Output for 'abcabcbb':

head: 0, tail: 1, size: 1
head: 0, tail: 2, size: 2
head: 0, tail: 3, size: 3
head: 1, tail: 4, size: 3
head: 2, tail: 5, size: 3
head: 3, tail: 6, size: 3
head: 5, tail: 7, size: 2
head: 7, tail: 8, size: 1

Answer 1

Summary: stay with your implementation.

I don't think a re-usable sliding window fits well to your algorithm.

What are the operations that come to one's mind with both a generic sliding String window and with your algorithm (I'll stay with your terminology of head and tail, although personally I'd name them just the other way round)?
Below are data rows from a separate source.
-- ==== Sys2Proof/Machine/Memory.lean ====
section
/-! DEFINITION. Memory: one sparse list of bytes for every space, what reads of it return, the phase cache
and store gate of a core, stamp monitors, and translation. -/

namespace Sys2Proof.Machine

/-! ## Bytes. One number for every byte of the package and its partition (log entry 4) -/

/-- The byte at physical address `pa` of the memory kept in place `n` (R16, State.slotOf). -/
def nodeKey (n pa : Nat) : Nat := 2 ^ 52 * n + pa
/-- The byte at physical address `pa` of node `n` (R16). -/
def State.nk (s : State) (n pa : Nat) : Nat := nodeKey (s.slotOf n) pa
/-- Byte `o` of core `e`'s scratchpad (R245). -/
def spadKey (e o : Nat) : Nat := 2 ^ 60 + 2 ^ 20 * e + o
/-- Byte `o` of core `e`'s lane slices as the flat space of R244. -/
def sliceKey (e o : Nat) : Nat := 2 ^ 61 + 2 ^ 20 * e + o
/-- Byte `o` of die `d`'s chip scratchpad (R248). -/
def chipKey (d o : Nat) : Nat := 2 ^ 62 + 2 ^ 25 * d + o
/-- Whether a key lies in some node's physical map. -/
def isGlobal (k : Nat) : Bool := k < 2 ^ 60
/-- The first byte of the capability frame in a node's map (R16). -/
def capFrame : Nat := 0xFFFFFFFFFF000

/-- The canonical form of memory: addresses strictly rising, no entry equal to what an unlisted address
reads as. -/
def Memory.wf (m : List Host.Cell) : Bool := Store.wf (0 : Byte) m
/-- The byte that memory holds at a key. -/
def Memory.get (m : List Host.Cell) (k : Nat) : Byte := Store.get 0 m k
/-- Memory with one byte written. -/
def Memory.set (m : List Host.Cell) (k : Nat) (b : Byte) : List Host.Cell := Store.set 0 m k b

/-- The `n` low bytes of a number, least significant first (R1). -/
def bytesOf : Nat → Nat → List Byte
  | 0, _ => []
  | n + 1, x => BitVec.ofNat 8 x :: bytesOf n (x / 256)
/-- The number that bytes stand for, least significant first (R1). -/
def natOf : List Byte → Nat
  | [] => 0
  | b :: bs => b.toNat + 256 * natOf bs

/-- The number of bits set. -/
def popcount {w : Nat} (x : BitVec w) : Nat := ((List.range w).filter (x.getLsbD ·)).length

/-! ## What a byte reads as -/

/-- Word `i` of the capability frame (R22 to R25). -/
def State.capWord (s : State) (i : Nat) : Word :=
  match i with
  | 0 => (0x4820#16 : BitVec 16) ++ s.fuses.stepping ++ (0x04#8 : BitVec 8) ++ (0#32 : BitVec 32)
  | 1 | 2 | 3 | 4 =>
    (0#30 : BitVec 30) ++ s.fuses.stkmask.getD (i - 1) 0 ++ (0#7 : BitVec 7) ++ s.clmask (i - 1)
      ++ BitVec.ofNat 8 (popcount (s.clmask (i - 1))) ++ (0x10#8 : BitVec 8)
  | 5 => (0#24 : BitVec 24) ++ s.fuses.bands ++ s.fuses.fibres
  | _ => 0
• advanceHead() generic op, not used by your algo (see jumpHead())
• advanceTail() generic op, used by your algo
• jumpHead(int newPos) only specific to your algo
• getSubstring() generic op, not used by your algo
• findInSubstring(char ch) maybe generic op, not really used by your algo (see below method)
• lastOccurrenceBeforeTail(char ch) used by your algo, but I wouldn't expect such a method in a generic sliding window

So, there's hardly any overlap between your algo's sliding window and operations one would expect from a re-usable generic sliding window.

If you'd extract a sliding window from your algorithm, it would be burdened by quite specific methods that no-one else would ever use.

If you were to use a generic sliding window in your algorithm, you'd still have to maintain the character-positions storage and do the head-jumping individually.

One optional refactoring of your code could be to extract a NonRepeatingSlidingWindow with two public methods:

• advance() increments the tail, jumps the head if necessary and returns a "finished"-flag
• getLength() returns the current size of the sliding window.